The US Supreme Court ruled on Wednesday that the state of Kentucky’s lethal injection procedures are constitutional. The ruling is likely to be followed by moves in various US jurisdictions to resume executions. However, the ruling is unlikely to stop litigation on this issue, according to Amnesty International.
Executions in the USA have been suspended since late September 2007 as states waited for the Supreme Court’s decision. A majority of the 36 death penalty states, and the federal government, use the same three-drug combination as Kentucky to anesthetize, paralyze and kill the condemned prisoner.
Officials in a number of states, including Florida, Georgia, Arizona and Ohio, have already suggested that the Baze v. Rees decision should clear the way to a resumption of executions in their jurisdictions. The likelihood of execution dates being set soon in states such as Texas and Alabama is high.
Amnesty International opposes the death penalty in all cases, unconditionally, regardless of the method chosen to kill the condemned prisoner. The organization says that there is no such thing as a humane, fair, reliable or useful death penalty system.
Chief Justice Roberts indicated that, in future cases, a stay of execution on the lethal injection issue would likely only be granted if “the condemned prisoner establishes that the State’s lethal injection protocol creates a demonstrated risk of severe pain.”

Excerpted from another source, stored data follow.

-- ==== Sys2Proof/Tests/Slice0.lean ====
section
/-! SUPPORT. Tests: ill-formed words that the checks refuse, words that the spec writes out, worked examples of the spec, and
for each statement a state and operands that meet its hypotheses. -/

namespace Sys2Proof.Tests
open Sys2Proof Sys2Proof.Machine

set_option maxRecDepth 100000
set_option Elab.async false

/-! ### Words of zeros -/

def c0 : CtrlW := .unpack 0
def k0 : ScalW := .unpack 0
def v0 : VecW := .unpack 0
def m0 : MemW := .unpack 0
def x0 : MmaW := .unpack 0
def a0 : MacroW := .unpack 0
def y0 : SyncW := .unpack 0
def e0 : EngW := .unpack 0
def t0 : TaskW := .unpack 0
def h0 : HalfW := .unpack 0

/-! ### Ill-formed words (03 R72 and the rules of each word) -/

/-- Words that no encoding gives: a continuation that is not there, a count of bindings that is wrong, a code that is another
constructor's. -/
theorem test_wf_no_encoding :
    [Instr.mma { x0 with fa := 2, fb := 2 } 1, .cecopy e0 1, .tlaunch { t0 with nb := 1 } [], .mcode 0x3F a0,
     .bin { a0 with mods := 2 }, .binPop a0, .barc { y0 with aux := 1 }, .barcFinal y0,
     .vpair { sh := 0, rsv := 0, x := { h0 with cop := 0x7F }, y := h0 },
     .illegalEncoding 1].all (fun i => !i.wf) = true := by decide

/-- Subcodes of ill-formed words: reserved field, immediate use, modifier, format, continuation (03 Table 35). -/
theorem test_wf_subcodes :
    (Instr.nop { c0 with rsv1 := 1 }).wf = false ∧ (Instr.bra { c0 with i := 1 }).wf = false
    ∧ (Instr.sadd { k0 with aux := 1 }).staticCheck = some 3 ∧ (Instr.smovi k0).wf = false
    ∧ (Instr.mov { v0 with t := 0xA, i := 1 }).staticCheck = some 3 ∧ (Instr.icmp { v0 with t := 0xA, u := 6 }).staticCheck = some 4
    ∧ (Instr.iabs { v0 with t := 0xE }).staticCheck = some 4 ∧ (Instr.fadd { v0 with rm := 7 }).wf = false
    ∧ (Instr.rcp { v0 with rm := 1 }).staticCheck = some 4 ∧ (Instr.ld { m0 with wd := 7 }).wf = false
    ∧ (Instr.atom { m0 with wd := 0 }).wf = false ∧ (Instr.mma { x0 with fa := 9, fb := 9 } 0).wf = false
    ∧ (Instr.mldt { x0 with fa := 0xF }).wf = false ∧ (Instr.rast { a0 with mods := 2 }).staticCheck = some 4
    ∧ (Instr.bin { a0 with vo := 1 }).wf = false ∧ (Instr.barc { y0 with aux := 2 }).staticCheck = some 4
    ∧ (Instr.cntrd y0).staticCheck = some 4 ∧ (Instr.cecopy { e0 with rsv := 1 } 0).wf = false
    ∧ (Instr.tpresent t0).staticCheck = some 4 ∧ (Instr.tlaunch { t0 with nb := 9 } []).wf = false
    ∧ (Instr.vpair { sh := 0, rsv := 1, x := h0, y := h0 }).wf = false := by decide

/-! ### Words that the spec writes out (beside those of Obligations.DecodeSampleWords) -/

/-- 07 R177. -/
theorem test_decode_ord : decodeTableWord 128 0x50600000000000000026000000000000
    = some (.ord { m0 with od := 2, sc := 3 }) := by decide +kernel
/-- 13. -/
theorem test_decode_waitc : decodeTableWord 128 0x50803C00003E00251800400000000000
    = some (.waitc { m0 with vd := 0x3C, vb := 0x3E, sb := 9, sp := 1, wd := 3, cm := 1 }) := by decide +kernel
/-- 19. -/
theorem test_decode_mma_mixed : decodeTableWord 256 0xF70004600000000000000000000000007000000810180C000000250000000000
    = some (.mma { x0 with va := 8, vb := 0x10, vst := 0x18, sk := 3, fa := 2, fb := 5 } 0x000460000000000000000000000000) := by decide +kernel
/-- 11. -/
theorem test_decode_rast_plain : decodeTableWord 128 0x80004008185000000000000000000000
    = some (.rast { a0 with vs := 0x40, vi := 8, vo := 0x18, s0 := 20 }) := by decide +kernel
/-- 09. -/
theorem test_decode_blend : decodeTableWord 128 0x80107A50705976000000000000000000
    = some (.blend { a0 with vs := 0x7A, vi := 0x50, vo := 0x70, s0 := 22, s1 := 23, s2 := 24 }) := by decide +kernel
/-- 10. -/
theorem test_decode_filt : decodeTableWord 128 0x802020283028C0000000000000000000
    = some (.filt { a0 with vs := 0x20, vi := 0x28, vo := 0x30, s0 := 10, s1 := 12 }) := by decide +kernel
/-- 10 R235. -/
theorem test_decode_trav : decodeTableWord 128 0x8030405868400000000000000000000C
    = some (.trav { a0 with vs := 64, vi := 88, vo := 104, s0 := 16, imm := 12 }) := by decide +kernel
/-- 10 R243. -/
theorem test_decode_bin_size : decodeTableWord 128 0x80407800005155804000000000000020
    = some (.bin { a0 with vs := 120, s0 := 20, s1 := 21, s2 := 22, mods := 1, imm := 32 }) := by decide +kernel
/-- 06 R151. -/
theorem test_decode_xclaim : decodeTableWord 128 0x90600000000000000010000000000038
    = some (.xclaim { y0 with i := 1, imm := 56 }) := by decide +kernel
/-- 13. -/
theorem test_decode_xgive : decodeTableWord 128 0x90700000000000000010000000000038
    = some (.xgive { y0 with i := 1, imm := 56 }) := by decide +kernel
/-- 12 R260. -/
theorem test_decode_barc : decodeTableWord 128 0x90100000000000000000000000000002
    = some (.barc { y0 with imm := 2 }) := by decide +kernel
/-- 13. -/
theorem test_decode_cecopy_acq : decodeTableWord 128 0xA0004524D55E03DD0000000000000000
    = some (.cecopy { e0 with ss := 17, sd := 18, sn := 19, sg := 21, sv := 23, acq := 1, ssp := 0, dsp := 1, fst := 0xEE, sig := 1 } 0) := by decide +kernel
/-- 20 R391. -/
theorem test_decode_tgroup : decodeTableWord 128 0xC1300001050000000000000000000000
    = some (.tgroup { t0 with ka := 4, kb := 5 }) := by decide +kernel
/-- 19. -/
theorem test_decode_tlaunch_binds : decodeTableWord 384 0xCFF45000800000000000000000000000CFF03005000000000000000000000000C0300002C14000020000000000000000
    = some (.tlaunch { t0 with ka := 11, kb := 1, kc := 16, nb := 2 }
      [{ mark := 0xCFF, mode := 0, t := 3, ko := 0, kl := 5, whole := 0, res := 0, rsv := 0 },
       { mark := 0xCFF, mode := 1, t := 5, ko := 0, kl := 0, whole := 1, res := 0, rsv := 0 }]) := by decide +kernel
/-- 16 Table 33, 03 R57, R58: unassigned opcodes, reserved classes and a missing continuation are refused. -/
theorem test_decode_refused :
    [decodeTableWord 128 0xB0000000000000000000000000000000, decodeTableWord 128 0x21C00000000000000000000000000000,
     decodeTableWord 128 0xF7000000000000000000000000000000, decodeTableWord 128 0xA0400000000000000000000000000000,
     decodeTableWord 128 0x80500000000000000000000000000000] = [none, none, none, none, none] := by decide +kernel
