-- ==== Sys2Proof/Machine/State.lean ====
section
/-! DEFINITION. The state of the machine as plain data: the sequencer (spec/10_state.md), the two devices behind the
transports (spec/20_memory.md R59), the host buffer, the trace, and the moves of the host still to come
(spec/70_reset_and_hazards.md R247). Every field names the rule it comes from; INVENTORY.md lists them. -/

namespace Sys2Proof.Machine

/-- `phase` (R21). -/
inductive Phase where
  | idle
  | writeEnabled
  | commandIssued
  | polling
  deriving DecidableEq, Repr

/-- How an operation ended: the codes of `STATUS.OUTCOME` (R201). -/
inductive OpOutcome where
  | ok
  | outOfRange
  | nullBuffer
  | invalidBitIndex
  | requiresErase
  | deviceNotReady
  | illegalRequest
  | unsupported
  deriving DecidableEq, Repr

/-- One entry of the trace (R10). The first three are the transport operations of R120. The last two are marks of the model's
own and no transport operation (log entry 17). -/
inductive Event where
  /-- `SEL(d,b)`: `T[d].setExclusiveAccess(b)`. -/
  | sel (d : Dev) (b : Bool)
  /-- `X(d, out -> inp)`: `T[d].exchangeByte(out)`; `none` is the `_` of a returned byte the sequencer ignores. -/
  | x (d : Dev) (out : Byte) (inp : Option Byte)
  /-- `DLY(d, us)`: `T[d].delay(us)`. -/
  | dly (d : Dev) (us : Nat)
  /-- A transition of `phase` (R129). -/
  | ph (p : Phase)
  /-- The reset was asserted (R230). -/
  | rst
  deriving DecidableEq, Repr

/-- Why the model of a device holds a fault: the cases of R68, where the spec defines nothing of its storage any more. -/
inductive Misuse where
  /-- (a) a program or erase frame while the write-enable latch is clear. -/
  | noWriteEnable
  /-- (b) a frame other than read-status while the device is busy. -/
  | whileBusy
  /-- (c) a program frame that crosses a page boundary. -/
  | pageCrossed
  /-- (d) an opcode outside the table, or a length the table does not give. -/
  | notAFrame
  /-- (e) a frame cut short. -/
  | cutShort
  /-- A program frame at an address the device does not have (R51): no storage is defined for it. No request sends one. -/
  | noSuchAddress
  deriving DecidableEq, Repr

/-- One device (R59). -/
structure Device where
  /-- `Mem[d]`, the cells that do not hold the erased value. -/
  mem       : List Host.Cell := []
  /-- `dbusy[d]`. -/
  dbusy     : Bool := false
  /-- What is left of the draw `B` of R66: status reads that will still return busy; `none` is for ever. -/
  busyReads : Option Nat := some 0
  /-- `wel[d]`, the write-enable latch. -/
  wel       : Bool := false
  /-- The internal address counter, alive within one frame. -/
  counter   : Nat := 0
  /-- The bytes received since exclusive access was asserted. -/
  rx        : List Byte := []
  /-- The fault of the device model (R68), if one was recorded. -/
  lost      : Option Misuse := none
  deriving DecidableEq, Repr

/-- The request latch (R22). -/
structure Latch where
  op   : BitVec 4 := 0
  dev  : Dev := .ee
  bufv : Bool := false
  val  : Byte := 0
  bitn : Byte := 0
  addr : Word := 0
  len  : Word := 0
  deriving DecidableEq, Repr

/-- The open parameters of R5. No step changes them (R37). -/
structure Params where
  /-- `POLL_DELAY_US`. -/
  pollDelayUs : Nat
  /-- `DUMMY_OUT`. -/
  dummyOut    : Byte
  /-- `POLL_LIMIT`. -/
  pollLimit   : Option Nat
  deriving DecidableEq, Repr

/-- The five host registers (R25). -/
inductive HostReg where
  | reqCtrl
  | reqAddr
  | reqLen
  | go
  | status
  deriving DecidableEq, Repr

/-- A move of the host on a register: the moves it has at any time, an operation in progress or not (R247). -/
inductive RegMove where
  | write (r : HostReg) (v : Word)
  | read (r : HostReg)
  deriving DecidableEq, Repr

/-- What can happen to the machine from outside: the host's and the platform's moves (R247) and a device's own (R66). -/
inductive HostMove where
  /-- The host writes a register. -/
  | writeReg (r : HostReg) (v : Word)
  /-- The host reads a register. -/
  | readReg (r : HostReg)
  /-- A move on a register that lands inside an operation (R247, log entry 20): once `after` more values of `STATUS` have gone by
  since the move before it, while the value then standing stands. -/
  | during (after : Nat) (m : RegMove)
  /-- The host stores a byte of the buffer (R31). -/
  | writeBuf (i : Nat) (v : Byte)
  /-- The host reads a byte of the buffer. -/
  | readBuf (i : Nat)
  /-- The host reads `STATUS` until `BUSY` is 0 (R133). -/
  | awaitIdle
  /-- The platform asserts reset once `after` more transport operations were performed; 0 is at once (R230, R231). -/
  | reset (after : Nat)
  /-- Device `d` finishes its program or erase and clears its busy flag by itself (R66, R232). -/
  | deviceReady (d : Dev)
  deriving DecidableEq, Repr

/-- Why the machine stops with a fault. -/
inductive Fault where
  /-- Raised by the wire frame `EE.PROGRAM`, run by itself, when its 16-bit address is outside the EEPROM's 512 bytes
  (R51): no such storage exists. No host request sends such a frame. Safe. -/
  | noSuchAddress (d : Dev) (a : Nat)
  deriving DecidableEq, Repr

/-- Why the machine gives no meaning. -/
inductive Refusal where
  /-- Answered only by `exec`, for an instruction whose meaning is not written yet. Safe. -/
  | notModelled (mnemonic : String)
  /-- Answered by the wire frames `EE.READ` and `NOR.READ`, run by themselves, when they ask for a byte at or past the end of
  the device (R60; 93_implementation_defined.md U17 says to refuse). No host request sends such a frame. Safe. -/
  | readPastEnd (d : Dev) (a n : Nat)
  /-- Answered by the step when the bytes in the frame slot are no frame of the table (R101). Safe. -/
  | notAFrame
  /-- Answered by a host move on the buffer while `BUSY` = 1: the host has no such move (R241, R247; U13 says to refuse).
  Safe. -/
  | bufferNotOwned
  deriving DecidableEq, Repr

structure State where
  /-- `REQ_CTRL` (R26). -/
  reqCtrl  : Word
  /-- `REQ_ADDR` (R27). -/
  reqAddr  : Word
  /-- `REQ_LEN` (R28). -/
  reqLen   : Word
  /-- `GO` (R29): a 1 was written and the request is about to be accepted. Reads 0. -/
  go       : Bool
  /-- `STATUS.BUSY` (R30). -/
  busy     : Bool
  /-- `phase`, read as `STATUS.PHASE` (R21, R30). -/
  phase    : Phase
  /-- `STATUS.OUTCOME` (R30, R201). -/
  outcome  : OpOutcome
  /-- `STATUS.RDATA` (R30). -/
  rdata    : Byte
  /-- The request latch (R22). -/
  latch    : Latch
  /-- `cur` (R23). -/
  cur      : Word
  /-- `rem` (R23). -/
  rem      : Word
  /-- `idx` (R23). -/
  idx      : Word
  /-- `clen` (R23). -/
  clen     : BitVec 9
  /-- `tmp` (R23). -/
  tmp      : Byte
  /-- `st` (R23). -/
  st       : Byte
  /-- `pollcnt` (R23, R214). -/
  pollcnt  : Nat
  /-- `cs[EE]` (R24). -/
  csEe     : Bool
  /-- `cs[NOR]` (R24). -/
  csNor    : Bool
  /-- The EEPROM (R59). -/
  ee       : Device
  /-- The NOR flash (R59). -/
  nor      : Device
  /-- `Buf` (R31): the bytes that do not hold the erased value. -/
  buf      : List Host.Cell
  /-- The trace, oldest event first (R10). -/
  trace    : List Event
  /-- The frame that goes on the wire next, with its device: the position of a waiting poll loop (R32, log entry 8). -/
  frame    : Option (Dev × List Byte)
  /-- The open parameters (R5, log entry 5). -/
  params   : Params
  /-- The model's own: the moves of the host still to come (R247, log entry 7). -/
  inbox    : List HostMove
  /-- The model's own: what the host's last read returned (log entry 15). -/
  hostData : Word
  /-- The model's own: the transport operations left before the platform asserts reset (R231, log entry 11). -/
  fuse     : Option Nat
  /-- The model's own: the draws already fixed by the environment (log entry 4). -/
  tape     : List Nat
  /-- The model's own: how many draws were made (log entry 4). -/
  drawn    : Nat
  deriving DecidableEq, Repr

/-- The two releases of exclusive access that a reset performs, in this order (R35, R230), after the model's mark. -/
def resetEvents : List Event := [.rst, .sel .ee false, .sel .nor false]

/-- The machine right after reset (R35, R230). `phase`, `BUSY`, `OUTCOME`, `GO` and the two `cs` are the spec's values; the
registers R35 leaves unspecified are zero (DESIGN CHOICE, unsafe, log entry 3); the devices are not busy and hold nothing but the
erased value (DESIGN CHOICE, unsafe, log entries 2 and 10). -/
def State.reset : State where
  reqCtrl := 0
  reqAddr := 0
  reqLen := 0
  go := false
  busy := false
  phase := .idle
  outcome := .ok
  rdata := 0
  latch := {}
  cur := 0
  rem := 0
  idx := 0
  clen := 0
  tmp := 0
  st := 0
  pollcnt := 0
  csEe := false
  csNor := false
  ee := {}
  nor := {}
  buf := []
  trace := resetEvents
  frame := none
  params := { pollDelayUs := Config.pollDelayUs, dummyOut := Config.dummyOut, pollLimit := Config.pollLimit }
  inbox := []
  hostData := 0
  fuse := none
  tape := []
  drawn := 0

end Sys2Proof.Machine
end

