-- ==== Sys2Proof/Machine/Frames.lean ====
section
/-! DEFINITION. The five frame procedures (spec/40_transport_and_fsm.md R122 to R126) over one shared frame, with the reset that
can strike in the middle of it (spec/70_reset_and_hazards.md R231). -/

namespace Sys2Proof.Machine

/-- One frame: assertion, the exchanges whose answer is discarded, the exchanges whose answer is used, release (R90). -/
def wholeFrame (d : Dev) (sends recvs : List Byte) (s : State) : List Byte × State :=
  let r := receiveAll d recvs (sendAll d sends (select d s))
  (r.1, deselect d r.2)

/-- The transport operations of a frame: its exchanges, the assertion and the release (R10). -/
def frameOps (sends recvs : List Byte) : Nat := sends.length + recvs.length + 2

/-- Perform a frame, unless a reset strikes before its last operation (R231). -/
def performFrame (d : Dev) (sends recvs : List Byte) (s : State) : Flow (List Byte) :=
  match s.fuse with
  | none => .go (wholeFrame d sends recvs s).1 (wholeFrame d sends recvs s).2
  | some k =>
    if k < frameOps sends recvs then .halt (cutFrame d sends recvs k s)
    else
      let t := { s with fuse := some (k - frameOps sends recvs) }
      .go (wholeFrame d sends recvs t).1 (wholeFrame d sends recvs t).2

/-- `Frame_WREN(d)` (R122, R94). -/
def frameWren (d : Dev) (s : State) : Flow Unit :=
  (performFrame d [Config.opcWren] [] s).bind fun _ t => .go () t

/-- `st <- Frame_RDSR(d)` (R123, R95, R127); `dummy` is shifted out while the status byte is shifted in. -/
def frameRdsr (d : Dev) (dummy : Byte) (s : State) : Flow Unit :=
  (performFrame d [Config.opcRdsr] [dummy] s).bind fun b t => .go () { t with st := b.headD 0 }

/-- `Frame_READ(d, a, n)` (R124, R96), with the bytes `outs` shifted out while the data are shifted in. -/
def frameReadOuts (d : Dev) (a : Word) (outs : List Byte) (s : State) : Flow (List Byte) :=
  performFrame d (headerBytes d Config.opcRead a) outs s

/-- `Frame_READ(d, a, n)` as the sequencer sends it: `n` times `DUMMY_OUT` (R96). -/
def frameRead (d : Dev) (a : Word) (n : Nat) (s : State) : Flow (List Byte) :=
  frameReadOuts d a (List.replicate n s.params.dummyOut) s

/-- The bytes that have come back when a reset strikes inside a frame (R231). -/
def arrived (d : Dev) (sends recvs : List Byte) (s : State) : List Byte :=
  match s.fuse with
  | none => []
  | some k => (receiveAll d (recvs.take (k - 1 - sends.length)) (sendAll d sends (select d s))).1

/-- `Frame_READ(d, a, n)` of a `readArray`: byte `j` is stored in `Buf[j]` as it arrives (R162; 92_eei_decisions.md D25), so a
reset that cuts the frame finds there the bytes that had come back (DEDUCED, log entry 11). -/
def frameReadInto (d : Dev) (a : Word) (n : Nat) (s : State) : Flow Unit :=
  match frameRead d a n s with
  | .go b t => .go () { t with buf := Memory.writeMany t.buf 0 b }
  | .halt t =>
    .halt { t with
      buf := Memory.writeMany t.buf 0
        (arrived d (headerBytes d Config.opcRead a) (List.replicate n s.params.dummyOut) s) }

/-- `Frame_PROGRAM(d, a, k, src)` (R125, R97). -/
def frameProgram (d : Dev) (a : Word) (data : List Byte) (s : State) : Flow Unit :=
  (performFrame d (headerBytes d Config.opcProgram a ++ data) [] s).bind fun _ t => .go () t

/-- `Frame_ERASE(a)`, NOR only (R126, R98). -/
def frameErase (a : Word) (s : State) : Flow Unit :=
  (performFrame .nor (headerBytes .nor Config.opcSe a) [] s).bind fun _ t => .go () t

end Sys2Proof.Machine
end

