theorem opReadArray_bulk (d : Dev) (s : State) : BulkKept s (opReadArray d s) := by
  unfold opReadArray
  split
  · split
    · exact (frameReadInto_bulk ..).finally fun _ _ => .finish _ _
    · exact .finish _ _
  · exact .finish _ _

theorem setTmp_bulk (v : Byte) (s : State) : SameBulk s { s with tmp := v } := ⟨rfl, rfl, rfl, rfl, rfl, rfl⟩

theorem eeModifyBit_bulk (f : Byte → Byte → Byte) (s : State) : BulkKept s (eeModifyBit f s) := by
  unfold eeModifyBit
  split
  · split
    · exact (KeepsBulk.bind (frameRead_bulk ..) fun b t => (writeChunk_bulk ..).of (setTmp_bulk _ t)).ends
    · exact .finish _ _
  · exact .finish _ _

theorem clearOnlyWrite_bulk (v : Byte) (s : State) : BulkKept s (clearOnlyWrite v s) := by
  refine (frameRead_bulk ..).finally fun b t => ?_
  dsimp only
  split
  · exact ((writeChunk_bulk ..).of (setTmp_bulk (b.headD 0) t)).ends
  · exact .inr rfl

/-- A bulk write starts with its cursor at the request's address and all of its length left (R151, R163, R183). -/
theorem bulkAt_start {d : Dev} {s : State} (hd : s.latch.dev = d) (hr : validRange d s.latch.addr s.latch.len = true)
    (hb : s.latch.bufv = true) : BulkAt d { s with cur := s.latch.addr, rem := s.latch.len, idx := 0 } :=
  ⟨hd, hr, hb, by simp, by simp⟩

theorem opWriteArray_bulkWf {d : Dev} {s : State} (hd : s.latch.dev = d) : bulkWf (opWriteArray d s) = true := by
  by_cases hr : validRange d s.latch.addr s.latch.len = true
  · by_cases hb : s.latch.bufv = true
    · rw [opWriteArray_valid hr hb]
      exact chunkLoop_bulk d _ _ (bulkAt_start hd hr hb)
    · rw [opWriteArray, if_pos hr, if_neg hb]
      exact bulkWf_idle rfl
  · rw [opWriteArray, if_neg hr]
    exact bulkWf_idle rfl

/-- Every host operation, from the state that has latched it: only a bulk write has operation code 4 (R103). -/
theorem operation_bulkWf {i : Instr} {o : Operation} (hi : operationOf i = some o) {s : State} (hop : s.latch.op = o.op)
    (hdev : s.latch.dev = o.dev) : bulkWf (o.body s) = true := by
  cases i <;> cases hi <;> dsimp only at hop hdev ⊢
  case eeWriteArray | norWriteArray => exact opWriteArray_bulkWf hdev
  all_goals refine bulkWf_kept ?_ (bulkWf_op (by rw [hop]; decide))
  case eeReadByte | norReadByte => exact opReadByte_bulk _ s
  case eeReadArray | norReadArray => exact opReadArray_bulk _ s
  case eeSetBit | eeClearBit => exact eeModifyBit_bulk _ s
  case norSetBit => exact .finish _ _
  case eeWriteByte =>
    split
    · exact (writeChunk_bulk ..).ends
    · exact .finish _ _
  case norWriteByte =>
    split
    · exact clearOnlyWrite_bulk _ s
    · exact .finish _ _
  case norClearBit =>
    split
    · split
      · exact (frameRead_bulk ..).finally fun _ t => clearOnlyWrite_bulk _ t
      · exact .finish _ _
    · exact .finish _ _
  case norEraseSector =>
    split
    · exact (writeCycle_bulk _ (frameErase_bulk _) s).ends
    · exact .finish _ _

theorem runRead_bulk {d : Dev} {a : Word} {outs : List Byte} {s t : State} (ht : runRead d a outs s = .next t) :
    BulkKept s t := by
  unfold runRead at ht
  split at ht <;> cases ht
  exact (performFrame_bulk d _ outs s).state

theorem runProgram_bulk {d : Dev} {a : Word} {data : List Byte} {s t : State} (ht : runProgram d a data s = .next t) :
    BulkKept s t := by
  unfold runProgram at ht
  split at ht <;> cases ht
  exact (frameProgram_bulk d a data s).state

/-- A wire frame run by itself. -/
theorem exec_frame_bulk {i : Instr} (hi : operationOf i = none) {s t : State} (ht : exec i s = .next t) : BulkKept s t := by
  cases i <;> simp only [operationOf, reduceCtorEq] at hi
  case eeWren | norWren => cases ht; exact (frameWren_bulk _ s).state
  case eeRdsr | norRdsr => cases ht; exact (frameRdsr_bulk _ _ s).state
  case eeRead | norRead => exact runRead_bulk ht
  case eeProgram | norProgram => exact runProgram_bulk ht
  case norSe => cases ht; exact (frameErase_bulk _ s).state

/-- Every instruction: a request is ignored, or latched and run (R29, R132). -/
theorem exec_bulkWf {i : Instr} {s t : State} (hs : bulkWf s = true) (ht : exec i s = .next t) : bulkWf t = true := by
  cases ho : operationOf i with
  | none => exact bulkWf_kept (exec_frame_bulk ho ht) hs
  | some o =>
    rw [exec_operation ho] at ht
    cases hb : s.busy with
    | true =>
      rw [request_busy hb] at ht
      cases ht
      exact hs
    | false =>
      rw [request_free hb] at ht
      cases ht
      exact operation_bulkWf ho (by simp) (by simp)

/-! ### The four kinds of step -/

theorem acceptIllegal_bulk (s : State) : BulkKept s (acceptIllegal s) := by
  unfold acceptIllegal
  split
  · exact .inl (.refl s)
  · exact .inr rfl

theorem stepRequest_bulkWf {s t : State} (hs : bulkWf s = true) (ht : stepRequest s = .next t) : bulkWf t = true := by
  have hs0 : bulkWf { s with go := false } = true := hs
  unfold stepRequest at ht
  split at ht
  · exact exec_bulkWf hs0 ht
  · cases ht
    exact bulkWf_kept (acceptIllegal_bulk _) hs0

theorem writeReg_bulk (r : HostReg) (v : Word) (s : State) : SameBulk s (writeReg r v s) := by
  obtain ⟨c, a, l, g, he, -⟩ := writeReg_eq r v s
  rw [he]
  exact { SameBulk.refl s with }

/-- A move of the host, the platform or a device (R247) reaches none of these registers, but for a reset. -/
theorem hostMove_bulk {m : HostMove} {s t : State} (ht : hostMove m s = .next t) : BulkKept s t := by
  have hsame := SameBulk.refl s
  cases m with
  | writeReg r v => cases ht; exact .inl (writeReg_bulk r v s)
  | readReg r => cases ht; exact .inl { hsame with }
  | during k m =>
    cases ht
    cases m with
    | write r v => exact .inl (writeReg_bulk r v s)
    | read r => exact .inl { hsame with }
  | writeBuf i v =>
    simp only [hostMove] at ht
    split at ht <;> cases ht
    exact .inl { hsame with }
  | readBuf i =>
    simp only [hostMove] at ht
    split at ht <;> cases ht
    exact .inl { hsame with }
  | awaitIdle => cases ht; exact .inl hsame
  | reset n =>
    cases ht
    cases n with
    | zero => exact .inr rfl
    | succ n => exact .inl { hsame with }
  | deviceReady d => cases ht; cases d <;> exact .inl { hsame with }
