-- ==== Sys2Proof/Decode.lean ====
section
/-! DEFINITION. Instruction words (03, 04): fields, the decoder from the words to `Instr` (total; `none` is a word that
raises ILLEGAL under R67), the register rules of R63, and the encoder. -/

namespace Sys2Proof

/-! ### Fields -/

/-- Bits `lo + n - 1` down to `lo` of `w` as a number (R4). -/
def bits (w lo n : Nat) : Nat := w / 2 ^ lo % 2 ^ n

/-- Bit `i` of `w`. -/
def bitAt (w i : Nat) : Bool := w / 2 ^ i % 2 == 1

/-- The layout of E that most two-word majors share (R58). -/
structure Ext where
  gen : Bool
  gneg : Bool
  gidx : Nat
  rnd : Nat
  ty : Nat
  md : Nat
  vc : Nat
  imm : Nat
  deriving DecidableEq, Repr

/-- R58. -/
def Ext.of (e : Nat) : Ext :=
  { gen := bitAt e 31, gneg := bitAt e 30, gidx := bits e 27 3, rnd := bits e 24 3, ty := bits e 20 4,
    md := bits e 16 4, vc := bits e 8 8, imm := bits e 0 8 }

/-- Bits 19, 18, 17 and 16 of E: F, S, I and V of R152. -/
def Ext.f (x : Ext) : Bool := bitAt x.md 3
def Ext.s (x : Ext) : Bool := bitAt x.md 2
def Ext.i (x : Ext) : Bool := bitAt x.md 1
def Ext.v (x : Ext) : Bool := bitAt x.md 0

/-- A condition of a decoder. -/
def need (b : Bool) : Option Unit := if b then some () else none

/-- R59: with the enable bit 0 the rest of the guard is zero. -/
def Ext.guardQ (x : Ext) : Option (Option GuardQ) :=
  if x.gen then some (some ⟨x.gneg, BitVec.ofNat 3 x.gidx⟩)
  else if !x.gneg && x.gidx == 0 then some none else none

/-- R58, R59: in the uniform set bit 29 is zero and [28:27] is the k index. -/
def Ext.guardK (x : Ext) : Option (Option GuardK) :=
  if x.gen then (if x.gidx < 4 then some (some ⟨x.gneg, BitVec.ofNat 2 x.gidx⟩) else none)
  else if !x.gneg && x.gidx == 0 then some none else none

“He must show that the risk is substantial when compared to the known and available alternatives. ”
Justice Stevens, concurring in the judgment, nevertheless wrote that he had assumed the Supreme Court’s decision would bring the debate about lethal injection as a method of execution to a close.
“It now seems clear that it will not,” he concluded. He went on to say that he was convinced that the case would also generate wider debate about the death penalty in general.
He wrote that his own experience had now led him to the conclusion that “the imposition of the death penalty represents the pointless and needless extinction of life with only marginal contributions to any discernible social or public purposes. A penalty with such negligible returns to the State is patently excessive and cruel and unusual punishment.”
In similar vein, Justice Breyer pointed to the wider concerns about the death penalty, beyond the issue of any risks associated with lethal injections:
“The death penalty itself, of course, brings with it serious risks, for example, risks of executing the wrong person, risks that unwarranted animus (in respect, e.g., to the race of victims), may play a role, risks that those convicted will find themselves on death row for many years, perhaps decades, to come… But the lawfulness of the death penalty is not before us.”
Justice Stevens pointed out that the risk of executing the innocent “can be entirely eliminated” by abolishing the death penalty.
Amnesty International emphasized that to end the death penalty is to abandon a destructive, diversionary and divisive public policy that is not consistent with widely held values. A recent indicator of this was the landmark UN General Assembly resolution in late 2007 calling for a worldwide moratorium on the death penalty.
The organization pointed to the words of Justice Stevens in the Baze opinion: “State-sanctioned killing is becoming more and more anachronistic.”